Making it clear that humanitarian values must prove integral to any meaningful response to the climate crisis, leaving no room for the very real possibility of an authoritarian eco-fascist alternative, PBScience closes the inaugural Planetary Health Check by providing their broader vision for “A Mission Control for the Planet.”
The approach includes introducing new control variables that focus on human-system interfaces, advancing Earth system simulation models with AI-powered analysis, and developing a near-real-time dashboard with data to guide investments and paths to safety. The PBI also emphasizes the importance of public awareness and scientific understanding, with a communications team working to make these insights widely accessible.
Just as the authors of the “Hothouse Earth” paper acted on their initial message when they formed PBScience, they plan to expand that mission by establishing the Planetary Boundaries Initiative (PBI) with a growing network of partners.
“Turning this knowledge into action requires a diverse range of actors beyond science, including technical support, policymakers, activists, communicators, and more.”

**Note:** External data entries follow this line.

-- ==== Sys2Proof/Machine/State.lean ====
section
/-! DEFINITION. The state of the part, as plain data, and its value after power-on reset (Table 11-1). -/
namespace Sys2Proof.Machine

/-- Table 1-1: the eleven channel states. -/
inductive ChState where
  | disabled | idle | running | waiting | draining | faulted | saving | parked | expediting | restoring | error
  deriving DecidableEq, Repr

/-- The rejection reasons of R179, in the order of their codes 0 to 23. -/
inductive Reason where
  | none | unknownCommand | configWrongState | ringSizeInvalid | ringBaseMisaligned | csbMisaligned
  | producerOutOfRange | producerBehindFetch | alreadyEnabled | resetInProgress | ringNotConfigured
  | disableWrongState | acwWrongState | acwReservedBit | notFaulted | resumeNotAllowed | parkWrongState
  | alreadyParked | noCsb | unparkWrongState | channelInError | deviceFatal | deferredFull | parkPending
  deriving DecidableEq, Repr

/-- The error causes of R109 and R118, in the order of their codes 0 to 10 (R127). -/
inductive ErrCause where
  | none | completionWriteFailed | csbWriteFailed | csbReadFailed | badSignature | reservedFieldSet
  | ringPositionMismatch | linkStackInvalid | descriptorStateInvalid | restartChoiceIllegal | acwInvalid
  deriving DecidableEq, Repr

/-- The nine commands of Channel Command (R178). -/
inductive ChanCmd where
  | enable | disable | reset | park | unpark | resumeRetry | resumeSkip | resumeSubstitute | resumeAbandon
  deriving DecidableEq, Repr

/-- Where a descriptor came from, in the order of the codes of R125 and R180 (0 none). -/
inductive RingId where
  | none | normal | list | expedite
  deriving DecidableEq, Repr

/-- Fault kinds, in the order of the codes of R127 (0 none). -/
inductive FaultKind where
  | none | arithmetic | address | memory | descriptor | descriptorFetch | link | control
  deriving DecidableEq, Repr

/-- Fault sub-kinds, in the order of the codes of R127. -/
inductive SubKind where
  | none | overflow | misaligned | aperture | memoryError | decodeError | timeout | underflow
  deriving DecidableEq, Repr

/-- Fault phases, in the order of the codes of R127. -/
inductive FaultPhase where
  | none | pre | post | access | commit
  deriving DecidableEq, Repr

/-- The streams a fault may name, in the order of the codes of R180. -/
inductive StreamId where
  | none | a | b | c | d | index
  deriving DecidableEq, Repr

/-- The fault record of R97. -/
structure FaultRec where
  valid    : Bool
  ring     : RingId
  location : Word64
  kind     : FaultKind
  sub      : SubKind
  phase    : FaultPhase
  beat     : Nat
  lanes    : LaneSet
  conds    : CondSet
  stream   : StreamId
  address  : Word64
  deriving DecidableEq, Repr

/-- One of the two rings of a channel (R7 to R9). -/
structure Ring where
  base     : Word64
  size     : Nat
  producer : Nat
  consumer : Nat
  fetch    : Nat
  deriving DecidableEq, Repr

/-- An aperture (R90): `limit` holds FFFH in its low 12 bits. -/
structure Aperture where
  base    : Word64
  limit   : Word64
  control : BitVec 3
  deriving DecidableEq, Repr

/-- The two kinds of a link stack entry (R23). -/
inductive LinkKind where
  | ringPosition | listAddress
  deriving DecidableEq, Repr

/-- An entry of the link stack (R23). -/
structure LinkEntry where
  kind : LinkKind
  next : Word64
  held : Nat
  deriving DecidableEq, Repr

/-- A bypass destination write that failed and is not yet reported (R100): its beat, each of its lanes with the
lane's address, and the failure. -/
structure FailedWrite where
  beat   : Nat
  lanes  : List (Nat × Nat)
  reason : FailReason
  deriving DecidableEq, Repr

/-- The current descriptor and, for an OPERATION, its job (R12, R17). -/
structure Current where
  image     : DescImage
  ring      : RingId
  location  : Word64
  beat      : Nat
  committed : Nat
  skipped   : Nat
  faults    : Nat
  flags     : CondSet
  fails     : List FailedWrite
  deriving DecidableEq, Repr

/-- One half of a descriptor fetch (R12). -/
inductive FetchHalf where
  | waiting
  | got (bytes : Line)
  | failed (reason : FailReason)
  deriving DecidableEq, Repr

/-- The completion statuses of R125, in the order of the codes 1 to 5. -/
inductive Status where
  | completed | completedWithSkips | abandoned | empty | skipped
  deriving DecidableEq, Repr

/-- How far the channel is with its current descriptor (R10, R17). -/
inductive Phase where
  | choose                                  -- step 1 of R10: no descriptor taken
  | taking                                  -- the next fetch waits for its first data tag: nothing taken yet (R9, R155)
  | fetching (lo hi : FetchHalf)            -- R12
  | ready                                   -- validated, not yet executed
  | job                                     -- an OPERATION with beats to commit (R17)
  | ending                                  -- all beats committed: waiting for bypass writes (R17 step 1)
  | fence                                   -- R20
  | flushing (sweep : Option Nat)           -- R21: queued, or the number of its sweep
  | completing (status : Status) (issued : Bool)   -- R17 step 2: the completion record write
  | drained                                 -- the last descriptor of a Draining channel has ended (R30)
  deriving DecidableEq, Repr

/-- The origin of a save (R111). -/
inductive Origin where
  | explicit | automatic
  deriving DecidableEq, Repr

/-- How expedite work began (R121, R122). -/
inductive ExpFrom where
  | saved | idle | parked
  deriving DecidableEq, Repr

/-- What a channel does before a claimed park may begin: the attempt that a Resume command owes (R103, R105), or what
Continue gives a restored descriptor at once (R119; log 36). -/
inductive Owed where
  | none | ordinary | fullMasked | restored
  deriving DecidableEq, Repr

To learn more, and to see how you can get involved, visit planetaryhealthcheck.org. Better yet, I highly recommend folks take a look at the report for themselves.Unlike IPCC reports that are massive and wind up getting removing language like “fossil fuels" because they are the host country’s primary asset, the Planetary Health Check was “written to be accessible to a broad audience” and is based “on rigorous scientific publications — recommended for further reading — to ensure scientific integrity.”
Or, you could just wait a month and let your uncle fill you in at Thanksgiving.